(Stored items)

------------------------------------

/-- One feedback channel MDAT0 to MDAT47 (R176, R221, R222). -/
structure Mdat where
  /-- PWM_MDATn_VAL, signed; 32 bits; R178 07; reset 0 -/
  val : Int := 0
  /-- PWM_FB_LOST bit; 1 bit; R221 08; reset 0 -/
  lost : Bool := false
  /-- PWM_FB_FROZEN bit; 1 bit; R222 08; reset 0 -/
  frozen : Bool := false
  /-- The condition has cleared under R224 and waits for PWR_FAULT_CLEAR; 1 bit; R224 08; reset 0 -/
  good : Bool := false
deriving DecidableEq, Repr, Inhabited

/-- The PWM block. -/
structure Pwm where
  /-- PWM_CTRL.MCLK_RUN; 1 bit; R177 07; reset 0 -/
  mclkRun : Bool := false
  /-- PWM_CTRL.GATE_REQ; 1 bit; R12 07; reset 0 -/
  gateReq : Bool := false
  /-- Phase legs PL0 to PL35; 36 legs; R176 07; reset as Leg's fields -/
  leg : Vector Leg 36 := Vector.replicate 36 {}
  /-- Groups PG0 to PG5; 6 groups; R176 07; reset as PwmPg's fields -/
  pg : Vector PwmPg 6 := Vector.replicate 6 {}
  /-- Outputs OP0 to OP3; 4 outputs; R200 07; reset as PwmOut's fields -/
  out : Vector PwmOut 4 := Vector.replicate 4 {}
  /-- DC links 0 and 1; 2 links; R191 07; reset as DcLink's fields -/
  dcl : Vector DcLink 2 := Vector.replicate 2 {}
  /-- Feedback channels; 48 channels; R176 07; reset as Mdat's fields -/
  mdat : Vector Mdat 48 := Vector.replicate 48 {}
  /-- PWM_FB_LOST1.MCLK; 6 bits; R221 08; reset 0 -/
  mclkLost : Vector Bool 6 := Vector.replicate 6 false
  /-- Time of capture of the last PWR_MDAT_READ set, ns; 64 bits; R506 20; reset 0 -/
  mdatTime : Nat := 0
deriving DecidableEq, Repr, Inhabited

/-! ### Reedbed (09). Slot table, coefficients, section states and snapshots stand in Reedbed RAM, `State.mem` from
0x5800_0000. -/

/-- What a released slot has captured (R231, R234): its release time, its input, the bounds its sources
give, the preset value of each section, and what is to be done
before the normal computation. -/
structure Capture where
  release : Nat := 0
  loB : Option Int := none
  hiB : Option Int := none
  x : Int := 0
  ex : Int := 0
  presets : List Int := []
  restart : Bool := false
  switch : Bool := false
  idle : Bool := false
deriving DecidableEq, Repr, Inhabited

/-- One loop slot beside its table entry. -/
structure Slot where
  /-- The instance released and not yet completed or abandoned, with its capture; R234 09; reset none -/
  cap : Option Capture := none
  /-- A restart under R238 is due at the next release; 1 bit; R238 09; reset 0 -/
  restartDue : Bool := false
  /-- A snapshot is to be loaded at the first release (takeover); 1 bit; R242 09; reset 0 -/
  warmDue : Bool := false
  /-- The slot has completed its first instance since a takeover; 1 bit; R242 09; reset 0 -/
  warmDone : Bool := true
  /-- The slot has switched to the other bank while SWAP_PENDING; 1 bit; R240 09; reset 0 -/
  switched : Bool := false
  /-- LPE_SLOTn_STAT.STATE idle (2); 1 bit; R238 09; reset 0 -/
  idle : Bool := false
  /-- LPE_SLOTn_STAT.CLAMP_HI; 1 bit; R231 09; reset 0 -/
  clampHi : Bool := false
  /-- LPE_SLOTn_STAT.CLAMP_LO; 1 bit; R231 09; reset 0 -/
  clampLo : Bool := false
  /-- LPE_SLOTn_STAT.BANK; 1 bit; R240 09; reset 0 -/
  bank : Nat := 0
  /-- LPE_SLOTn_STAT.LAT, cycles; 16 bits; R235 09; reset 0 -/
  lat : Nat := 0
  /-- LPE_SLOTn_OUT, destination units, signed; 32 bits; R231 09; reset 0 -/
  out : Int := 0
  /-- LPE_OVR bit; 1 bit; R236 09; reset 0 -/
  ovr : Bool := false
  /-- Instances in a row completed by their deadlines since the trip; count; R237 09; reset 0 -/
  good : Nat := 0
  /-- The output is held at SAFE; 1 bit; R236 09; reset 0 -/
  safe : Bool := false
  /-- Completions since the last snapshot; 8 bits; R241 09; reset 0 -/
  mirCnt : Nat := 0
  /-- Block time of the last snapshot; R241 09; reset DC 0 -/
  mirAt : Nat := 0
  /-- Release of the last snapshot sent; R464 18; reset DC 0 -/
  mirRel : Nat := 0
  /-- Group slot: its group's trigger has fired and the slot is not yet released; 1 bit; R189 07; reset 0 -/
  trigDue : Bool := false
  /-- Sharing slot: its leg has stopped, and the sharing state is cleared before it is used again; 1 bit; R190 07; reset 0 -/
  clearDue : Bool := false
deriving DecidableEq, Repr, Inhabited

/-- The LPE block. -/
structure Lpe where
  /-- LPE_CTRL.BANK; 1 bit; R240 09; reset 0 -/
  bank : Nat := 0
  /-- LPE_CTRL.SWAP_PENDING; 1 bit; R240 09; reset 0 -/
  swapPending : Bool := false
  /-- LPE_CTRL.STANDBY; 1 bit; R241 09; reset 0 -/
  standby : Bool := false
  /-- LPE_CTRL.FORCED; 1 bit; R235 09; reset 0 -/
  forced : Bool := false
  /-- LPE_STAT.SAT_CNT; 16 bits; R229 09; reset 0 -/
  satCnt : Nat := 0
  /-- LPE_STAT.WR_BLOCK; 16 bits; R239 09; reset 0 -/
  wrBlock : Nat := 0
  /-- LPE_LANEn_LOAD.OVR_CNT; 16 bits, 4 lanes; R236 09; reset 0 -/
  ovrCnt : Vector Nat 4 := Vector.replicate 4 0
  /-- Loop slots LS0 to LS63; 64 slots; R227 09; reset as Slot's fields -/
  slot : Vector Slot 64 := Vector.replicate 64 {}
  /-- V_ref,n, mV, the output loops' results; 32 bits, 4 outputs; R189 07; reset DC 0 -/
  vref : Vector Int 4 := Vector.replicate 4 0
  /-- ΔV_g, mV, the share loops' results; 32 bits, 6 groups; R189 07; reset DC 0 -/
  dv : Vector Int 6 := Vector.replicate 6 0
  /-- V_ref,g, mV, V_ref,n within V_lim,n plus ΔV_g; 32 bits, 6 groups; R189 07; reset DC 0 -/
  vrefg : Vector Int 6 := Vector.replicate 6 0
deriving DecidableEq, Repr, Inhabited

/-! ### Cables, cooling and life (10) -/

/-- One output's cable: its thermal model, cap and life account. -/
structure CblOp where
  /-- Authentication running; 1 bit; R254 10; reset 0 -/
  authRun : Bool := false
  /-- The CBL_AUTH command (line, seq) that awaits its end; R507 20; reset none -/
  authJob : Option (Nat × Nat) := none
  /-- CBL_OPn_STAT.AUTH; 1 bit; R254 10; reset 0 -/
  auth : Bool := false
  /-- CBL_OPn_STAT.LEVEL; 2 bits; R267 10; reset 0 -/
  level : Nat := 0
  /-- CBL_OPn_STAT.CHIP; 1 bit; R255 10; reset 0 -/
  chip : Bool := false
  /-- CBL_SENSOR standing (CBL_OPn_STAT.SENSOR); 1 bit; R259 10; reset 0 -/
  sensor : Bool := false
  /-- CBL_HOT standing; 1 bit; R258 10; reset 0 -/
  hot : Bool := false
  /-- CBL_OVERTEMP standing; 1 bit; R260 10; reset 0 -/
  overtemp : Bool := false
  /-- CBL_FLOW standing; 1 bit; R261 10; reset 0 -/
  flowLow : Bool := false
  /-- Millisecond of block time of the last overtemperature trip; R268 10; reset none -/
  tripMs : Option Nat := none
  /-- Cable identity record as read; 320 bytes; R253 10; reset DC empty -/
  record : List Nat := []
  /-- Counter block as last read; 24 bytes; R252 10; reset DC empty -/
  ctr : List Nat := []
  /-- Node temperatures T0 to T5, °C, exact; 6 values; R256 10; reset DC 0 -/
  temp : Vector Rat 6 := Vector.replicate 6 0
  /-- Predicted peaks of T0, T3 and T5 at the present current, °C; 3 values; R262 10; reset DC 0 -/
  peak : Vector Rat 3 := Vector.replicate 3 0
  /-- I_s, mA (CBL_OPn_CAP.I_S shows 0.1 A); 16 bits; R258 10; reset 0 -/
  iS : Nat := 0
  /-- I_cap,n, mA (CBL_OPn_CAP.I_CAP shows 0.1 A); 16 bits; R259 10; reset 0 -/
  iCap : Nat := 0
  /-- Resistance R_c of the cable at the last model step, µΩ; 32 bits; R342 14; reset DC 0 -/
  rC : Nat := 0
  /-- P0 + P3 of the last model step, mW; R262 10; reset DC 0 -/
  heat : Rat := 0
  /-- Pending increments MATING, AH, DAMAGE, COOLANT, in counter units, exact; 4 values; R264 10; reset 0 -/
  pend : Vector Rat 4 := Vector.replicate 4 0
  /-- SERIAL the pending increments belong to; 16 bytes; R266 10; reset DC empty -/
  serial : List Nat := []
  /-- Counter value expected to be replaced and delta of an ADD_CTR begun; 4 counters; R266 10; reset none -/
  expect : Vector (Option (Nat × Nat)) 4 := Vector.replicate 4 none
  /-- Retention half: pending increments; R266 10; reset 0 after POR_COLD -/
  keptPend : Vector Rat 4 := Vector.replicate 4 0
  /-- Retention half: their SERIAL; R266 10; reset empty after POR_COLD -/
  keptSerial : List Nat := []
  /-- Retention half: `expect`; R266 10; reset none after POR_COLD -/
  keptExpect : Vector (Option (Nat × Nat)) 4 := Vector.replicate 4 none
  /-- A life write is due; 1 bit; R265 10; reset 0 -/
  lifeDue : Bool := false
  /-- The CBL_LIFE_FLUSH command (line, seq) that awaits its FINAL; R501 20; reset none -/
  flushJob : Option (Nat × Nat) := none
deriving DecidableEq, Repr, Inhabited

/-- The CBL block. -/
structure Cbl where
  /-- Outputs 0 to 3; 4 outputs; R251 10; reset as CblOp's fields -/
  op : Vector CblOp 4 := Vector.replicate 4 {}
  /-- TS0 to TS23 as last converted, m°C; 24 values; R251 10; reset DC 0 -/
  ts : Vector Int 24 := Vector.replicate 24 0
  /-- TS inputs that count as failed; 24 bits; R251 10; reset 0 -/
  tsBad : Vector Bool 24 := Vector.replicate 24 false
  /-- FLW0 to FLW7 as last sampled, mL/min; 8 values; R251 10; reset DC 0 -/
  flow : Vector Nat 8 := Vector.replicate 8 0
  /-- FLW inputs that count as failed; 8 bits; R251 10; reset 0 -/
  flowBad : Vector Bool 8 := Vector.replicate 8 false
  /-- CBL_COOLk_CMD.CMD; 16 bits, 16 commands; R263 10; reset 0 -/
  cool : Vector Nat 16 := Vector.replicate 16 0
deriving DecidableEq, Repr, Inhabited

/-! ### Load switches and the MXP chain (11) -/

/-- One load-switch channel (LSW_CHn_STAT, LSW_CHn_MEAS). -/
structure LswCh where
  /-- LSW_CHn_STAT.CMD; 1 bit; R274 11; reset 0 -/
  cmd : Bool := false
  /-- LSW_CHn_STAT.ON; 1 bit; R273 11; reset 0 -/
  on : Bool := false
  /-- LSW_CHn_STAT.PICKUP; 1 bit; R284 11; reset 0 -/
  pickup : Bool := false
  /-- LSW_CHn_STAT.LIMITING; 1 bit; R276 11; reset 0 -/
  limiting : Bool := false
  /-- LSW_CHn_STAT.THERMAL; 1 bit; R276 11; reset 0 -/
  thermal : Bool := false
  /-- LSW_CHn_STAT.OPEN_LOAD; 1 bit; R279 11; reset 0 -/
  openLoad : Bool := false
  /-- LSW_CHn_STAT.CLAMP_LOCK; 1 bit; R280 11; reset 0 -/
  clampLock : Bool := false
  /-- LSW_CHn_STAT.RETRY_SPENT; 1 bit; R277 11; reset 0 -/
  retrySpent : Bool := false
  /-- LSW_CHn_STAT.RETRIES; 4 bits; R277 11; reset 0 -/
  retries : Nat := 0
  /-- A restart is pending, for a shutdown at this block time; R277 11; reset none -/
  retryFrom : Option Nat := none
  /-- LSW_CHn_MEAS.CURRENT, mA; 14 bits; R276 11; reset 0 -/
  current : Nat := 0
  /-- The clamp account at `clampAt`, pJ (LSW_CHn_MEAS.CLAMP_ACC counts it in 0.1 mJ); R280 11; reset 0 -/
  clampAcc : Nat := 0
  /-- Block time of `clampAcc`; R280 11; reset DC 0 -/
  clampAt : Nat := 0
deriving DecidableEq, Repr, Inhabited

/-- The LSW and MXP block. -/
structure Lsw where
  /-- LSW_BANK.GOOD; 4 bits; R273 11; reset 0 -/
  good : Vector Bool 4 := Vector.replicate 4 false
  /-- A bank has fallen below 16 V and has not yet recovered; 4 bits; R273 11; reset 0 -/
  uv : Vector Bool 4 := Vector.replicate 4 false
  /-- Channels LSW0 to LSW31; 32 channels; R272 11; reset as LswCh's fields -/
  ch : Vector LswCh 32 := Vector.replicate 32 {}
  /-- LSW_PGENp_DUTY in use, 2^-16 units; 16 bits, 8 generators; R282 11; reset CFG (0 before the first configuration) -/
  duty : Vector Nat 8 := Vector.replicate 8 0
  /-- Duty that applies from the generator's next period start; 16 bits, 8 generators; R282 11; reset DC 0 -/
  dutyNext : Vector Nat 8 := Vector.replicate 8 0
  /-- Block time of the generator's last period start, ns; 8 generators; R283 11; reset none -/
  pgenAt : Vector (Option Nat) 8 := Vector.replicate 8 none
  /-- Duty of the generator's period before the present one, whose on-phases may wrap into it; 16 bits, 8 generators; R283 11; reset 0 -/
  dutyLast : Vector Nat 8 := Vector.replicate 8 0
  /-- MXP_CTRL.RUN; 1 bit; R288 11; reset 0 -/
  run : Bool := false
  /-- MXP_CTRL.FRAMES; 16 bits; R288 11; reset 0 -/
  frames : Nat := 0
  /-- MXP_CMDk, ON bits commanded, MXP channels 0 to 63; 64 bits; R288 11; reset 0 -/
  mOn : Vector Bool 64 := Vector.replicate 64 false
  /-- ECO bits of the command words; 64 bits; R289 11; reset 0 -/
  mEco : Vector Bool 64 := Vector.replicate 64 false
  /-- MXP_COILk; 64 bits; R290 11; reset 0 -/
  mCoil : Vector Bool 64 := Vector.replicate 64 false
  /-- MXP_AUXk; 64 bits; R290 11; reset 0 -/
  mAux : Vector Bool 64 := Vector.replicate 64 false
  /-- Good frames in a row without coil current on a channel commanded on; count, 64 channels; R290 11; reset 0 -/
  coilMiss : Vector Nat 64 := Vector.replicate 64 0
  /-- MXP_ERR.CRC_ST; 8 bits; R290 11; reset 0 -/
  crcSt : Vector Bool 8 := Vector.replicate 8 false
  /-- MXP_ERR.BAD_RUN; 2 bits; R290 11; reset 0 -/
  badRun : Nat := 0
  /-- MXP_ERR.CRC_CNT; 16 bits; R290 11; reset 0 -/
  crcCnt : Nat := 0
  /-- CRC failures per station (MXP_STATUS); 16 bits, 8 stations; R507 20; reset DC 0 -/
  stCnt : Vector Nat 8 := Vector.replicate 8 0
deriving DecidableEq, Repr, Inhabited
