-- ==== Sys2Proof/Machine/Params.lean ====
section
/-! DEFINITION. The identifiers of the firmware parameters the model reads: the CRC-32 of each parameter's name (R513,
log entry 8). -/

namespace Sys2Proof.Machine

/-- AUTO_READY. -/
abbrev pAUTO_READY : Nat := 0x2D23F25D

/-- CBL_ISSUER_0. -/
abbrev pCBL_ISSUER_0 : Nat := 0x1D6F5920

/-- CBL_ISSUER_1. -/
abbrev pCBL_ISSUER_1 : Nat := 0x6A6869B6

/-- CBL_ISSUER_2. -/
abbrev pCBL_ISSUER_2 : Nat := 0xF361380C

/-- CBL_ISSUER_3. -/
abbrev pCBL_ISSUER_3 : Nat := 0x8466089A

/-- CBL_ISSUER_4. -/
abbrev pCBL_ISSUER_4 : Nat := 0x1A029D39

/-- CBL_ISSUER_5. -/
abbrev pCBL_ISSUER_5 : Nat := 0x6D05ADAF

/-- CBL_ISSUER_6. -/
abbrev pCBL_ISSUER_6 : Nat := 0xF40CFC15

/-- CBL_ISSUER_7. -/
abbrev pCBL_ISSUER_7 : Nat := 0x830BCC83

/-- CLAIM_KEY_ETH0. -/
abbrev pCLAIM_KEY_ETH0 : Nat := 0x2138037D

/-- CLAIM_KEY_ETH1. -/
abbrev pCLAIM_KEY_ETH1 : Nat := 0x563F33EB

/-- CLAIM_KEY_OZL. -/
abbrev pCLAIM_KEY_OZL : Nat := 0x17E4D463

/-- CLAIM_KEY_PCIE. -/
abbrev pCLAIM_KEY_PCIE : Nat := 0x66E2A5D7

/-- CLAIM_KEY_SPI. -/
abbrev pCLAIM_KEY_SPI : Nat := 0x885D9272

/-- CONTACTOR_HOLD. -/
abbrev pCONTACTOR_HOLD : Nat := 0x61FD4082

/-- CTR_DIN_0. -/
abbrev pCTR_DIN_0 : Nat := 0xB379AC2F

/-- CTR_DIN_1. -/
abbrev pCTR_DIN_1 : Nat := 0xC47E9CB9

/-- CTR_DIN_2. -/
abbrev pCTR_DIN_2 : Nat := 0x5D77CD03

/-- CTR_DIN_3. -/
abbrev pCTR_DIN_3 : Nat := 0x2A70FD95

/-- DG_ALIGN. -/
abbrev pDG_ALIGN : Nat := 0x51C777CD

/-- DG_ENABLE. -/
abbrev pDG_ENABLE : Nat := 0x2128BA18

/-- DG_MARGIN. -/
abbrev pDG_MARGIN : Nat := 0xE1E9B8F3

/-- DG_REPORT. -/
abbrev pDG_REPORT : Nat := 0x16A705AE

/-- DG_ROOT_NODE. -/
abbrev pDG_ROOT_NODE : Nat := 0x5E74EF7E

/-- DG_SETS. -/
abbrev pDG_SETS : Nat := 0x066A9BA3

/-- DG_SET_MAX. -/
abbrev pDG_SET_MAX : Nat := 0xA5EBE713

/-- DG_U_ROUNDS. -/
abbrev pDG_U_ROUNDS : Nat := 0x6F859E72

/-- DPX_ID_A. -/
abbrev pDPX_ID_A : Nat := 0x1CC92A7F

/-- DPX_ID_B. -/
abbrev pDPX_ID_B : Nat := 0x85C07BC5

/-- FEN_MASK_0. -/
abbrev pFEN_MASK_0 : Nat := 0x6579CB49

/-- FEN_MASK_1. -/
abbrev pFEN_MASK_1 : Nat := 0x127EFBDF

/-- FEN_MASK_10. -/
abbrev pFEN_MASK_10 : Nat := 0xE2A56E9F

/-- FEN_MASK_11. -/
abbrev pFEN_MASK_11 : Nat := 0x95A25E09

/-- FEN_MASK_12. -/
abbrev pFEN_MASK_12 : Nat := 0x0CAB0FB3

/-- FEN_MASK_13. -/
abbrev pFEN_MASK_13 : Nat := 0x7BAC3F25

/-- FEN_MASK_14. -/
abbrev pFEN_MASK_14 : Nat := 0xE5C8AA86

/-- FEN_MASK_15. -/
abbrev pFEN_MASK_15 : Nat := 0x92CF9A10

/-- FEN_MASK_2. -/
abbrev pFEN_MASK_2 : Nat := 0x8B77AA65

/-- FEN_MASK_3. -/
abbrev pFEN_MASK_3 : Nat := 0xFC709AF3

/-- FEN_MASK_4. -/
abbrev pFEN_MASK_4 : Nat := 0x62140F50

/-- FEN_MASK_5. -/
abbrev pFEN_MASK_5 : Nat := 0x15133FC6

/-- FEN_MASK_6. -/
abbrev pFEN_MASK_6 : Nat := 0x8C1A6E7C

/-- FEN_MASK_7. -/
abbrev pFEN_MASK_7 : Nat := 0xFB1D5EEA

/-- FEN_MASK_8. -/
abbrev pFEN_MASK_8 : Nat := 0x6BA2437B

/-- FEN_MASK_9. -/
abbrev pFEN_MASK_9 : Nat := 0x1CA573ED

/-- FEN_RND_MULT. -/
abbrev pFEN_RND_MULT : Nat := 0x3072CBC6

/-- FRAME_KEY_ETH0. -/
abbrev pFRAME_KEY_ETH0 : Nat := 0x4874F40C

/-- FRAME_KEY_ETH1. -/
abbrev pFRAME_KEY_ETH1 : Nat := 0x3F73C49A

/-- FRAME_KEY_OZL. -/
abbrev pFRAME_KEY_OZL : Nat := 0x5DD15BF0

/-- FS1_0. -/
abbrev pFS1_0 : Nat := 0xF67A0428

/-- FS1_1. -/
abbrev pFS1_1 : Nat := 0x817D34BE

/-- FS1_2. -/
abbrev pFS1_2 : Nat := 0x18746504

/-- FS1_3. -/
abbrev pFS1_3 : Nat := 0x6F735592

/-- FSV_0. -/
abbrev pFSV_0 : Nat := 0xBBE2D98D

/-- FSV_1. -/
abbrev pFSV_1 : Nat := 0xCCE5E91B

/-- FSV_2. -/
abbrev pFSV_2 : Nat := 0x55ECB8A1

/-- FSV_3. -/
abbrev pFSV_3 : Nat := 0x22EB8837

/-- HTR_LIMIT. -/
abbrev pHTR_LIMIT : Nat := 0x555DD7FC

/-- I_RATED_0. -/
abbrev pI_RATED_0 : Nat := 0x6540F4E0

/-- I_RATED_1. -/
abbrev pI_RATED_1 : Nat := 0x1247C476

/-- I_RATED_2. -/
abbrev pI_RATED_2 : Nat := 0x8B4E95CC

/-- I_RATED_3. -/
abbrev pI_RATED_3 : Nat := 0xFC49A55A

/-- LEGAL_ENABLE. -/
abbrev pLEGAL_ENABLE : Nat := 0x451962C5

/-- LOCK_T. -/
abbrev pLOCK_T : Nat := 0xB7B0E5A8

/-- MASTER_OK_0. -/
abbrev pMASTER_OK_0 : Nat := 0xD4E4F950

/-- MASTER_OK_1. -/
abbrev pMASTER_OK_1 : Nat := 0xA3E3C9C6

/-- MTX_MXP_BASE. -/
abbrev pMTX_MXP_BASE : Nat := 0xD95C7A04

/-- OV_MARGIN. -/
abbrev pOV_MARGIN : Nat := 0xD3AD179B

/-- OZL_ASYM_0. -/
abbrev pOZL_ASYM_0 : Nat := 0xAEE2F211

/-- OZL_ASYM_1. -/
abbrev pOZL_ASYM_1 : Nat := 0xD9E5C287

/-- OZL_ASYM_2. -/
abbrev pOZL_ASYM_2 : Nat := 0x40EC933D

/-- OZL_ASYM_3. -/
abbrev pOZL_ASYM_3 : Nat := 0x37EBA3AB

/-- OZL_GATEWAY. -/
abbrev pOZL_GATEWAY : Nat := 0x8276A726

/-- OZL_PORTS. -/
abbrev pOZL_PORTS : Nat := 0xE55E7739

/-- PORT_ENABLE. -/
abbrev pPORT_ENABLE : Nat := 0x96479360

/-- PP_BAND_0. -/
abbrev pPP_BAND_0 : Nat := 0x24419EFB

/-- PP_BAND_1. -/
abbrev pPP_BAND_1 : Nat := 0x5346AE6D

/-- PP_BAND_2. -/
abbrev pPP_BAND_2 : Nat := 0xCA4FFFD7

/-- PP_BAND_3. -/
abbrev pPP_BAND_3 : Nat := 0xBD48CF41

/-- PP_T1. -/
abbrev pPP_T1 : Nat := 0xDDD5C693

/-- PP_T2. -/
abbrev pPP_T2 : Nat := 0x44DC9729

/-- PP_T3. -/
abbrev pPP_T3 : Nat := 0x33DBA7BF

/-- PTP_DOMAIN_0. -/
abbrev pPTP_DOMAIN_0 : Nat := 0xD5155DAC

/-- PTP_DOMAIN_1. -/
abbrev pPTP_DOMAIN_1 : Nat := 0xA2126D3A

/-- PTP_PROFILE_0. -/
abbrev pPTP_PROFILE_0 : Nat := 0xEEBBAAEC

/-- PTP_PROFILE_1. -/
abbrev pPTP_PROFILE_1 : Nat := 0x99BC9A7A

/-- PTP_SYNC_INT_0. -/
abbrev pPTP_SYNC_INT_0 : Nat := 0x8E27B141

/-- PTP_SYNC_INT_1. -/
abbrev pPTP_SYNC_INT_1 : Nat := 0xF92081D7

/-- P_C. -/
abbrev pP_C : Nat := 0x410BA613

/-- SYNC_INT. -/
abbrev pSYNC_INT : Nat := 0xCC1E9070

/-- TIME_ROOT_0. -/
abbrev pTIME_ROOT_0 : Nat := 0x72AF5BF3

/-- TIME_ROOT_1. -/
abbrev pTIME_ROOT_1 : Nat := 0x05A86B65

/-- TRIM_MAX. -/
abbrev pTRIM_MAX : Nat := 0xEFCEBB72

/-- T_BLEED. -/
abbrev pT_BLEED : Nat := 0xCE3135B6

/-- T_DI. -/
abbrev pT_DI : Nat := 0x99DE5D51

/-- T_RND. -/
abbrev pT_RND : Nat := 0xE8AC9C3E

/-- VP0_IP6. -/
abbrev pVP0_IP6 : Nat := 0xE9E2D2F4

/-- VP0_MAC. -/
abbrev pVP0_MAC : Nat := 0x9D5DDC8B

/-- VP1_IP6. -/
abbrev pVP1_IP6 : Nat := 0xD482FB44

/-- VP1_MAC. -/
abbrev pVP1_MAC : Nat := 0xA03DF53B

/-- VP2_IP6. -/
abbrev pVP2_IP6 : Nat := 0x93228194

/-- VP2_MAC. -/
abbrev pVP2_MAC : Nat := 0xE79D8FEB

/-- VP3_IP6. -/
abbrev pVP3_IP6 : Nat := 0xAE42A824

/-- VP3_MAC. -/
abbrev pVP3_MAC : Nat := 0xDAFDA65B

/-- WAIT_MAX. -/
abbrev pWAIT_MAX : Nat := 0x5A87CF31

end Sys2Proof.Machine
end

------------------------------------

Your assignment: Tell how many lines in the records above carry the word "each". Only the number should appear in the reply.

Task solution: 2